Dataset entries

-- ==== Sys2Proof/Machine/Task.lean ====
section
/-! DEFINITION. The TASK group: task entries, hampers, the overflow region and the cancel set (R364 to R371). -/

namespace Sys2Proof.Machine

/-- The entry PC of a task entry (R364). -/
def entryPc (e : TaskEntry) : Nat := (pair (e.getD 0 0) (e.getD 1 0)).toNat

/-- The graph instance of a task entry (R364). -/
def entryGraph (e : TaskEntry) : Nat := (e.getD 2 0).toNat % 2 ^ 16

/-- An entry of a cancelled instance is dropped as it is met (R369). -/
def Launch.drops (l : Launch) (e : TaskEntry) : Bool := l.cancel.contains (entryGraph e)

/-- The bytes of an entry. -/
def entryBytes (e : TaskEntry) : List Byte := (List.range 8).flatMap fun i => leBytes 4 (e.getD i 0).toNat

/-- The entry that bytes hold. -/
def entryOf (bs : List Byte) : TaskEntry :=
  (List.range 8).map fun i => BitVec.ofNat 32 (leValue ((bs.drop (4 * i)).take 4))

/-- Entries of a launch in the overflow region. -/
def Launch.ovfCount (l : Launch) : Nat := l.ovfTail - l.ovfHead

/-- The address of the n-th entry of the overflow ring (R365). -/
def Launch.ovfVa (l : Launch) (n : Nat) : Nat := l.ovf + 32 * (n % l.ovfN)

/-- A launch's hampers of a cluster with their numbers (R365). -/
def Cluster.hampersOf (c : Cluster) (lid : Nat) : List (Nat × Hamper) := c.hampers.filter fun e => e.2.lid = lid

/-- The lowest free hamper of a cluster (R365). -/
def Cluster.freeHamper (c : Cluster) : Option Nat := (List.range 8).find? fun k => (c.hampers.get? k).isNone

/-- The fullest hamper of a launch, the lowest number on a tie (R366). -/
def Cluster.fullest (c : Cluster) (lid : Nat) : Option (Nat × Hamper) :=
  (c.hampersOf lid).foldl (fun b e => match b with
    | none => some e
    | some x => if x.2.entries.length < e.2.entries.length then some e else some x) none

/-- Put a hamper's entries; a hamper without entries is free (R365). -/
def Cluster.putHamper (c : Cluster) (k : Nat) (h : Hamper) : Cluster :=
  { c with hampers := if h.entries.isEmpty then c.hampers.del k else c.hampers.put k h }

/-- Place an entry in a cluster's hampers (R365 steps 1 and 2), or nothing when it goes to the overflow region.
Log entry 58, DEDUCED. -/
def Cluster.pushTask (c : Cluster) (lid : Nat) (e : TaskEntry) : Option Cluster :=
  match (c.hampersOf lid).find? fun h => h.2.key = entryPc e with
  | some (k, h) => if h.entries.length < 256 then some (c.putHamper k { h with entries := h.entries ++ [e] }) else none
  | none =>
    match c.freeHamper with
    | some k => some (c.putHamper k ⟨lid, entryPc e, [e]⟩)
    | none => none

/-- Place entries in order: the cluster after, and those for the overflow region (R365). -/
def Cluster.pushTasks (c : Cluster) (lid : Nat) : List TaskEntry → Cluster × List TaskEntry
  | [] => (c, [])
  | e :: r =>
    match c.pushTask lid e with
    | some c => c.pushTasks lid r
    | none =>
      let x := c.pushTasks lid r
      (x.1, e :: x.2)

/-- An access of a TKPUSH or TKPOP to the overflow region, at the level of the issuing wave (R365). -/
def Ctx.ovfAccess (c : Ctx) (k : AccKind) (va : Nat) : Access :=
  c.s.access c.t.core c.t.die c.t.owner c.w.level k 64 va

/-- What stops a task instruction at an overflow access (R365). -/
def Ctx.ovfStop (c : Ctx) (k : AccKind) (va : Nat) : Access → Option Res
  | .ok _ _ => none
  | .viol v => some (.trap { c.trapOf .protection 0 (BitVec.ofNat 64 va) with viol := some v })
  | .park p => some (.park ⟨p, k, va⟩)

/-- The first stop among overflow accesses, violations before parking faults. Log entry 58, DEDUCED. -/
def Ctx.ovfStops (c : Ctx) (k : AccKind) (vas : List Nat) : Option Res :=
  let rs := vas.filterMap fun va => c.ovfStop k va (c.ovfAccess k va)
  match rs.find? fun r => match r with
    | .trap _ => true
    | _ => false with
  | some r => some r
  | none => rs.head?

/-- Overflow writes, stores in the single order that the cluster makes (R365). -/
def Ctx.ovfWrite (c : Ctx) (es : List (Nat × TaskEntry)) (s : State) : State :=
  es.foldl (fun s e => match c.ovfAccess .store e.1 with
    | .ok tr p => (s.held c.t.core c.t.die c.t.owner 64 e.1 tr).agentWrites c.t.owner p (entryBytes e.2) c.t.die
    | _ => s) s

/-- The state as overflow entries are read: what is pending on them is performed first (R332, R366). -/
def Ctx.ovfReady (c : Ctx) (vas : List Nat) : State :=
  vas.foldl (fun s va => match c.ovfAccess .load va with
    | .ok tr p => (s.held c.t.core c.t.die c.t.owner 64 va tr).agentReads c.t.owner p 32 c.t.die
    | _ => s) c.s

/-- The launch of the issuing team. -/
def Ctx.launch (c : Ctx) : Option Launch := c.s.launches.get? c.t.lid

/-- The task trap (R388). Log entry 28, DEDUCED. -/
def Ctx.badTask (c : Ctx) : Res := .trap (c.trapOf .task)

/-- The eight words of an octet in a lane. -/
def Ctx.octet (c : Ctx) (a : Reg) (l : Nat) : TaskEntry := (List.range 8).map fun i => c.reg a l i

/-- An operation on a launch's task state is performed: regions that have read it roll back (R364, R340). -/
def Ctx.taskOp (c : Ctx) (s : State) : State := s.check [.task c.t.lid] (some c.wid)

/-- The push of checked entries (R365). Log entry 58, DEDUCED. -/
def Ctx.pushChecked (c : Ctx) (l : Launch) (es : List TaskEntry) : Res :=
  let x := (c.s.cluster c.t.cluster).pushTasks c.t.lid es
  let spill := x.2.mapIdx fun i e => (l.ovfVa (l.ovfTail + i), e)
  if spill ≠ [] ∧ l.ovfN < l.ovfCount + spill.length then c.badTask
  else
    match c.ovfStops .store (spill.map (·.1)) with
    | some r => r
    | none =>
      let s := (c.taskOp c.s).updCluster c.t.cluster fun y => { y with hampers := x.1.hampers }
      let s := s.updLaunch c.t.lid fun l => { l with ovfTail := l.ovfTail + spill.length }
      .go (c.ovfWrite spill s)

/-- TKPUSH (R365). -/
def execTkpush (a : Reg) (s : State) : Out :=
  issue { src := [(a, 8)] }
    (fun c =>
      let es := ((lanesOf c.cnt).map (c.octet a)).filter fun e => entryPc e != 0
      if es.any fun e => entryPc e % 4 != 0 || decide (2 ^ 57 ≤ entryPc e) then c.badTask
      else
        match c.launch with
        | none => c.badTask
        | some l => c.pushChecked l es) s

/-- Take up to n entries from the top, dropping those of cancelled instances as they are met: the entries, most recent
first, and those left, most recent first (R366, R369). -/
def takeTop (l : Launch) : Nat → List TaskEntry → List TaskEntry × List TaskEntry
  | _, [] => ([], [])
  | 0, es => ([], es)
  | n + 1, e :: r =>
    if l.drops e then takeTop l (n + 1) r
    else
      let x := takeTop l n r
      (e :: x.1, x.2)

/-- Deliver from a hamper of a cluster: the entries and the cluster after. Log entry 73, DEDUCED. -/
def Cluster.deliver (c : Cluster) (l : Launch) (n k : Nat) (h : Hamper) : List TaskEntry × Cluster :=
  let x := takeTop l n h.entries.reverse
  (x.1, c.putHamper k { h with entries := x.2.reverse })

/-- The other clusters of a die after a cluster, wrapping (R366). -/
def othersOfDie (c : Nat) : List Nat := (List.range 49).map fun i => c / 50 * 50 + (c % 50 + 1 + i) % 50

/-- What a pop takes. -/
structure Taken where
  /-- entries, the most recent first -/
  out : List TaskEntry
  /-- clusters as they are left -/
  clusters : List (Nat × Cluster)
  /-- the overflow head as it is left -/
  head : Nat
  /-- the overflow entries that were read -/
  read : List Nat

/-- A steal from a cluster of the die (R366). -/
def State.steal (s : State) (l : Launch) (me v n g : Nat) (h : Hamper) : Taken :=
  let c := s.cluster me
  let free := c.freeHamper
  let half := ceilDiv h.entries.length 2
  let m := if free.isSome then half else min half n
  let moved := (h.entries.take m).filter fun e => !l.drops e
  let left := (v, (s.cluster v).putHamper g { h with entries := h.entries.drop m })
  match free with
  | none => ⟨moved.reverse, [left], l.ovfHead, []⟩
  | some k =>
    let x := c.deliver l n k { h with entries := moved }
    ⟨x.1, [left, (me, x.2)], l.ovfHead, []⟩

/-- An entry of the overflow region as a pop reads it, none where the access is stopped. -/
def Ctx.ovfEntry (c : Ctx) (l : Launch) (i : Nat) : Option TaskEntry :=
  match c.ovfAccess .load (l.ovfVa i) with
  | .ok _ p => some (entryOf (c.s.bytesAt p.sp p.key p.addr 32))
  | _ => none

/-- The longest run at the head, at most n long, of entries sharing the oldest one's PC: the run, oldest first, the head
after it, and the entries read (R366). Log entry 73, DEDUCED. -/
def Ctx.ovfRun (c : Ctx) (l : Launch) : (fuel n : Nat) → (key : Option Nat) → (i : Nat) → List TaskEntry × Nat × List Nat
  | 0, _, _, i => ([], i, [])
  | _, 0, _, i => ([], i, [])
  | fuel + 1, n + 1, key, i =>
    match c.ovfEntry l i with
    | none => ([], i, [i])
    | some e =>
      if l.drops e then
        let x := c.ovfRun l fuel (n + 1) key (i + 1)
        (x.1, x.2.1, i :: x.2.2)
      else if key.isNone ∨ key = some (entryPc e) then
        let x := c.ovfRun l fuel n (some (entryPc e)) (i + 1)
        (e :: x.1, x.2.1, i :: x.2.2)
      else ([], i, [i])

/-- What a pop of n entries takes (R366). Log entry 73, DEDUCED. -/
def Ctx.popPlan (c : Ctx) (l : Launch) (n : Nat) : Taken :=
  let me := c.t.cluster
  match (c.s.cluster me).fullest c.t.lid with
  | some (k, h) =>
    let x := (c.s.cluster me).deliver l n k h
    ⟨x.1, [(me, x.2)], l.ovfHead, []⟩
  | none =>
    match (othersOfDie me).find? fun v => ((c.s.cluster v).fullest c.t.lid).isSome with
    | some v =>
      match (c.s.cluster v).fullest c.t.lid with
      | some (g, h) => c.s.steal l me v n g h
      | none => ⟨[], [], l.ovfHead, []⟩
    | none =>
      let x := c.ovfRun l l.ovfCount n none l.ovfHead
      ⟨x.1.reverse, [], x.2.1, x.2.2⟩

/-- The clusters as a pop leaves them. -/
def Taken.put (x : Taken) (s : State) : State := x.clusters.foldl (fun s e => s.updCluster e.1 fun _ => e.2) s

/-- Whether a hamper of some cluster holds an entry of a launch outside its cancel set. -/
def State.hampersHold (s : State) (lid : Nat) (l : Launch) : Bool :=
  s.clusters.any fun e => (e.2.hampersOf lid).any fun h => h.2.entries.any fun x => !l.drops x

/-- The words that a lane of a pop receives without an entry (R366). -/
def nonEntry (status : Nat) : TaskEntry := [0, 0, BitVec.ofNat 32 status, 0, 0, 0, 0, 0]

/-- The pop takes effect: its entries and the rest (R366, R367). -/
def Ctx.popDone (c : Ctx) (d : Reg) (x : Taken) (status : Nat) : Res :=
  let ls := lanesOf c.cnt
  let filled := (ls.zip x.out)
  let s := x.put (c.taskOp (c.s.endTasks c.wid c.cnt))
  let s := s.updLaunch c.t.lid fun l => { l with ovfHead := x.head, inFlight := l.inFlight + filled.length }
  let s := s.updWave c.wid fun w => { w with holds := w.holds ||| maskOf (filled.map (·.1)) }
  let out (k : Nat) : LaneOut :=
    ⟨if hasLane c.w.helper k then [] else ((filled.find? fun e => e.1 = k).map (·.2)).getD (nonEntry status), {}⟩
  .go (c.writeV d 8 out s)

/-- The launch's in-flight count without the entries that the popping lanes complete (R367). -/
def Ctx.flightLeft (c : Ctx) (l : Launch) : Nat := l.inFlight - (lanesOf (c.w.holds &&& c.cnt)).length

/-- What a pop reads of the overflow region: the entries its run meets, and all of them where the status of R366 turns on
them. -/
def Launch.popReads (l : Launch) (x : Taken) (turns : Bool) : List Nat :=
  x.read ++ if turns then (List.range l.ovfCount).map (l.ovfHead + ·) else []

/-- Whether a pop that takes some entries leaves nothing but the overflow region to decide its status (R366). -/
def Ctx.popIdle (c : Ctx) (l : Launch) (x : Taken) : Bool :=
  x.out.isEmpty && c.flightLeft l == 0 && !(x.put c.s).hampersHold c.t.lid l

/-- The addresses of the overflow entries that a pop reads. -/
def Ctx.popVas (c : Ctx) (l : Launch) : List Nat :=
  let x := c.popPlan l (lanesOf c.cnt).length
  (l.popReads x (c.popIdle l x)).map l.ovfVa

/-- A pop whose overflow entries may be read (R366, R367). -/
def Ctx.popNow (c : Ctx) (d : Reg) (l : Launch) : Res :=
  let x := c.popPlan l (lanesOf c.cnt).length
  let more := (List.range l.ovfCount).any fun i =>
    x.head ≤ l.ovfHead + i ∧ !((c.ovfEntry l (l.ovfHead + i)).map l.drops).getD true
  c.popDone d x (if c.popIdle l x ∧ !more then 1 else 0)

/-- TKPOP (R366, R367). -/
def execTkpop (d : Reg) (s : State) : Out :=
  collective { dst := [(d, 8)] } (some (d, 8)) (fun _ => []) (fun _ => [])
    (fun c =>
      match c.launch with
      | none => c.badTask
      | some l =>
        let vas := c.popVas l
        match c.ovfStops .load vas with
        | some r => r
        | none => { c with s := c.ovfReady vas }.popNow d l) s

/-- TKDONE (R368). -/
def execTkdone (s : State) : Out := issue {} (fun c => .go (c.s.endTasks c.wid c.cnt)) s

/-- One lane's change of the cancel set, or none for an add to a full set (R369). -/
def cancelStep (set : Option (List Nat)) (g b : Nat) : Option (List Nat) :=
  match set with
  | none => none
  | some l =>
    if b = 1 then some (l.filter (· != g))
    else if l.contains g then some l
    else if l.length < 256 then some (l ++ [g]) else none

/-- TKCANCEL (R369). -/
def execTkcancel (a b : Reg) (s : State) : Out :=
  issue { src := [(a, 1), (b, 1)] }
    (fun c =>
      let ls := lanesOf c.cnt
      if ls.any fun l => decide (2 ^ 16 ≤ (c.reg a l).toNat) || decide (1 < (c.reg b l).toNat) then c.badTask
      else
        match c.launch with
        | none => c.badTask
        | some x =>
          match ls.foldl (fun set l => cancelStep set (c.reg a l).toNat (c.reg b l).toNat) (some x.cancel) with
          | none => c.badTask
          | some set => .go ((c.taskOp c.s).updLaunch c.t.lid fun y => { y with cancel := set })) s

/-- Entries of a launch in a cluster's hampers (R370). -/
def Cluster.taskCount (c : Cluster) (lid : Nat) : Nat := ((c.hampersOf lid).map fun e => e.2.entries.length).sum

/-- The counts of TKSTAT (R370). -/
def Ctx.taskStat (c : Ctx) (l : Launch) (a : Nat) : Nat :=
  match a with
  | 0 => (c.s.cluster c.t.cluster).taskCount c.t.lid
  | 1 => l.ovfCount
  | 2 => l.inFlight
  | _ => l.cancel.length

/-- TKSTAT (R370). -/
def execTkstat (d a : Reg) (s : State) : Out :=
  let f : Form := { dst := [(d, 1)], src := [(a, 1)] }
  issue f
    (fun c =>
      if (lanesOf c.cnt).any fun l => decide (3 < (c.reg a l).toNat) then c.badTask
      else
        match c.launch with
        | none => c.badTask
        | some x =>
          let out (l : Nat) : LaneOut :=
            ⟨[if hasLane c.w.helper l then 0 else BitVec.ofNat 32 (c.taskStat x (c.reg a l).toNat)], {}⟩
          if c.onlyHelpers then .go (c.writeV d 1 out c.s)
          else c.asLoad f [.task c.t.lid] fun s => .go (c.writeV d 1 out s)) s

end Sys2Proof.Machine
end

:: YOUR GOAL ::
Using the records above, copy word for word the line with "let f : Form", the line with "else c.asLoad f", and every line between them.

:: TASK ANSWER ::
  let f : Form := { dst := [(d, 1)], src := [(a, 1)] }
  issue f
    (fun c =>
      if (lanesOf c.cnt).any fun l => decide (3 < (c.reg a l).toNat) then c.badTask
      else
        match c.launch with
        | none => c.badTask
        | some x =>
          let out (l : Nat) : LaneOut :=
            ⟨[if hasLane c.w.helper l then 0 else BitVec.ofNat 32 (c.taskStat x (c.reg a l).toNat)], {}⟩
          if c.onlyHelpers then .go (c.writeV d 1 out c.s)
          else c.asLoad f [.task c.t.lid] fun s => .go (c.writeV d 1 out s)) s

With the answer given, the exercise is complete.